Along with a team of wildlife activists, Sunday Times helps track and pin down a notorious poacher. Here’s how it happened…

At a tea stall on a hilly road in Uttarakhand, a little query like “What else do you have apart from tea?” gets a shocking answer. “Leopard skins,” says the stall owner, without batting an eyelid. The man has obviously mistaken us – this reporter and Sharma, an enforcement agent with the Wildlife Trust of India (WTI), an NGO in Delhi that works with the authorities to nab poachers and illegal traders – for people who buy skins and other body parts of wild animals.

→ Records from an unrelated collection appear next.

-- ==== Sys2Proof/Machine/Ladders.lean ====
section
/-! DEFINITION. The samples of the ladder channels (sections 1.7 and 1.8): decoding, baseline, fault. -/

namespace Sys2Proof.Machine

/-- The stable decode changes: a release of the old button, then a press of the new one (R12). -/
def changeDecode (ch : ChannelId) (old new : Nat) (s : State) : State :=
  forButton ch new press (forButton ch old release s)

/-- A sample inside defined window `w` of a NORMAL channel (R12, R15). -/
def windowSample (ch : ChannelId) (w : Nat) (s : State) : State :=
  let l := s.ladders.get ch
  let l' := { l with candidate := some w, candidateRun := candidateRunAt l w, indeterminateRun := 0 }
  if reachesStability ch w s then
    if l.baselinePending then
      forButton ch w baseline (s.setLadder ch { l' with decode := w, baselinePending := false })
    else if w = l.decode then s.setLadder ch l'
    else changeDecode ch l.decode w (s.setLadder ch { l' with decode := w })
  else s.setLadder ch l'

/-- A channel enters FAULT (R13). -/
def enterFault (ch : ChannelId) (s : State) : State := enterFaultBy synthesizedRelease ch s

/-- An indeterminate sample of a NORMAL channel (R13). -/
def indeterminateSample (ch : ChannelId) (s : State) : State :=
  let l := s.ladders.get ch
  if faultRun ≤ l.indeterminateRun + 1 then enterFault ch s
  else s.setLadder ch { l with candidate := none, candidateRun := 0, indeterminateRun := l.indeterminateRun + 1 }

/-- One sample of a ladder channel (R12, R13, R15, R16). -/
def sampleLadder (ch : ChannelId) (reading : Nat) (s : State) : State :=
  match (s.ladders.get ch).state with
  | .inactive => s
  | .normal =>
    match windowOf (s.settings.ladders.get ch) reading with
    | some w => windowSample ch w s
    | none => indeterminateSample ch s
  | .fault => faultSample ch reading s

/-- LADDER_SAMPLE (R12, R13, R15, R16). -/
def execLadderSample (ch : ChannelId) (reading : Nat) (s : State) : Host.Outcome State Fault Refusal :=
  event (sampleLadder ch reading) s

/-- LADDER_DECODE_CHANGE (R12). -/
def execLadderDecodeChange (ch : ChannelId) (reading : Nat) (s : State) : Host.Outcome State Fault Refusal :=
  eventIf (decodeChangesAt ch reading) (sampleLadder ch reading) s

/-- LADDER_BASELINE (R15). -/
def execLadderBaseline (ch : ChannelId) (reading : Nat) (s : State) : Host.Outcome State Fault Refusal :=
  eventIf (takesBaselineAt ch reading) (sampleLadder ch reading) s

/-- LADDER_FAULT_ENTRY (R13). -/
def execLadderFaultEntry (ch : ChannelId) (reading : Nat) (s : State) : Host.Outcome State Fault Refusal :=
  execLadderFaultEntryBy synthesizedRelease ch reading s

end Sys2Proof.Machine
end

In this area of wooded hills, slippery dirt tracks and villages hidden behind thick green cover, getting a lead on poachers is not easy. Here a cluster of villages – Hanol, Chadra, Tiuni, Parola – have become the epicenter of poaching, especially of leopards, musk deers and bears. Located on the border of Uttarakhand’s Govind Wildlife Sanctuary – a valley through which the Tons River flows, the villages are also close to the state’s boundary with Himachal Pradesh. Their location gives a perfect cover to the poachers who kill at will and vanish.

These criminals have their eyes everywhere. Laying a trap for them by trying to strike a ‘deal’ for animal skin can lead to one getting hunted himself. During two such ‘deals’ in 2011, Sharma had almost got lynched when the poachers realized that it was a trap. For an enforcement agent, entering a village alone is dangerous . “Almost every house here has at least one leopard skin. But going into the villages is risky because the villagers can spot the headlights of an approaching car from a distance and alert the poachers ,” says Sharma.

But the villagers too are victims of their conditions. Dependent on farming and animal husbandry, they have been trapped in poverty for as long as they can remember. In this area, where the poachers call the shots, the villagers or the actual hunters hardly make any money. The real killing is made by the middle-men and traders who deal with their rich buyers at home and abroad.

Chasing a lead, we meet Sharma’s informers who update us on two ‘deals’ they have struck. One involves two villagers who have killed a leopard and want to trade the skin; the other deal involves Shyam Prasad, a notorious poacher who has already been arrested twice.